__DIRECTIONS FOR THIS TASK__.
Given the material below, output exactly the lines from the line with "def Dev.aslot (d" to the line with "def ckptAt (k", both ends included, and no other lines.
[Opening INPUT FOR THIS TASK section]
-- ==== Sys2Proof/Machine/Slots.lean ====
section
/-! DEFINITION. Slot actions, patrol and promotion (chapters 3, 9 and 13): run starts, checkpoints, heartbeats, marks, late
actions, the engines' own faults, verdicts, fencing and takeovers. -/

namespace Sys2Proof.Machine

/-! ### The active table (R63, R64) -/

/-- Active slot word `s`. -/
def Dev.aslot (d : Dev) (s : Nat) : Word := d.reg (F.GEY_ASLOT.at_ s)
/-- OFFSET, ACTION and MASK of a slot word. -/
def slotOffset (w : Word) : Nat := fget w 0 16
def slotAction (w : Word) : Nat := fget w 16 4
def slotMask (w : Word) : Nat := fget w 20 8

/-! ### Starts (R22, R179, R276) -/

/-- The LIVE registers that ports read: the command block and the parameters of an axis. -/
def liveAddrs (k : Nat) : List Nat :=
  ((List.range 16).map fun i => F.AX_MODE.at_ k + i).filter isReg ++ (List.range 32).map fun i => F.AX_PARAM.at_ k + i

/-- The frame copy is taken (R22). -/
def Dev.takeCopy (d : Dev) (k : Nat) : Dev :=
  let copy := (liveAddrs k).foldl (fun t a => uset t a (d.reg a)) []
  d.modAxis k fun a => { a with copy := copy, copyS := wordN (d.gey.s16 * 2 ^ 15), copyCeil := d.reg (F.AX_CEIL.at_ k) }

/-- Where half `h` of an axis's checkpoint begins (R195). -/
def ckptAt (k h : Nat) : Nat := 0x7F800 + 0x100 * k + 0x80 * h

/-- The checkpoint block of the half that LAST names is copied into the partition of axis `k`'s program on reserve `e`. A word
with an error tag copies as 0 (DESIGN CHOICE, log entry 87). -/
def Dev.copyCkpt (d : Dev) (e src k : Nat) : Dev :=
  let part := 4096 * (d.topo k).prog
  let n := (d.progOf k).ckpt
  let from_ := ckptAt k (d.get F.ENG_CKPT_LAST src)
  (d.conMeets from_ n).modEng e fun u => { u with
    dmem := (List.range n).foldl (fun m j => uset m (part + j) (d.conSees (from_ + j))) u.dmem }

/-- The axis that a reserve shadows in this frame, 8 for none. -/
def Dev.shadows (d : Dev) (e : Nat) : Nat := if e = 8 then d.get F.ENG_PSTAT_AX8 0 else d.get F.ENG_PSTAT_AX9 0

/-- A shadow run starts once the checkpoint is copied, which takes at most 200 cycles (R276). An axis that a reserve has come to
hold since the tick is not shadowed (R275). -/
def Dev.startShadow (d : Dev) (e k : Nat) : Dev :=
  match d.engineOf k with
  | none => d
  | some p =>
    if d.shadows e ≠ k ∨ !d.freeRes e ∨ (d.eng e).run.live then d
    else if 8 ≤ p then (d.put (if e = 8 then F.ENG_PSTAT_AX8 else F.ENG_PSTAT_AX9) 0 8).bump F.ENG_PCNT_SKIP 0
    else
      let copied := d.freeNat % 201
      let d := ((d.copyCkpt e p k).tick1).startRun e k .shadow (d.clk.now + copied)
      d.modPat fun x => { x with open_ := x.open_ ++ [{ res := e, axis := k }] }

/-- The start of one axis at its slot; `false` while its engine is still busy. -/
def Dev.startAxis (d : Dev) (off k : Nat) : Dev × Bool :=
  if d.gey.ran.testBit k then (d, true)
  else match d.engineOf k with
    | none => (d, true)
    | some e =>
      if (d.eng e).run.live || d.patrol.takeover.any fun t => t.1 == e then (d, false)
      else
        let d := d.takeCopy k
        let at_ := d.clk.frameStart + off
        let d := (d.startRun e k .primary at_).modRun e fun r => { r with cyc := d.clk.now - at_ }
        let d := d.modEng e fun u => { u with ckptDue := false }
        let d := (d.startShadow 8 k).startShadow 9 k
        let d := d.modAxis k fun a => { a with lastRun := some (d.get F.GEY_FCNT 0), ovr := false, fr := false }
        (d.modGey fun g => { g with ran := setBit g.ran k true }, true)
[Closing INPUT FOR THIS TASK section]
__WRITTEN ANSWER__.
def Dev.aslot (d : Dev) (s : Nat) : Word := d.reg (F.GEY_ASLOT.at_ s)
/-- OFFSET, ACTION and MASK of a slot word. -/
def slotOffset (w : Word) : Nat := fget w 0 16
def slotAction (w : Word) : Nat := fget w 16 4
def slotMask (w : Word) : Nat := fget w 20 8

/-! ### Starts (R22, R179, R276) -/

/-- The LIVE registers that ports read: the command block and the parameters of an axis. -/
def liveAddrs (k : Nat) : List Nat :=
  ((List.range 16).map fun i => F.AX_MODE.at_ k + i).filter isReg ++ (List.range 32).map fun i => F.AX_PARAM.at_ k + i

/-- The frame copy is taken (R22). -/
def Dev.takeCopy (d : Dev) (k : Nat) : Dev :=
  let copy := (liveAddrs k).foldl (fun t a => uset t a (d.reg a)) []
  d.modAxis k fun a => { a with copy := copy, copyS := wordN (d.gey.s16 * 2 ^ 15), copyCeil := d.reg (F.AX_CEIL.at_ k) }

/-- Where half `h` of an axis's checkpoint begins (R195). -/
def ckptAt (k h : Nat) : Nat := 0x7F800 + 0x100 * k + 0x80 * h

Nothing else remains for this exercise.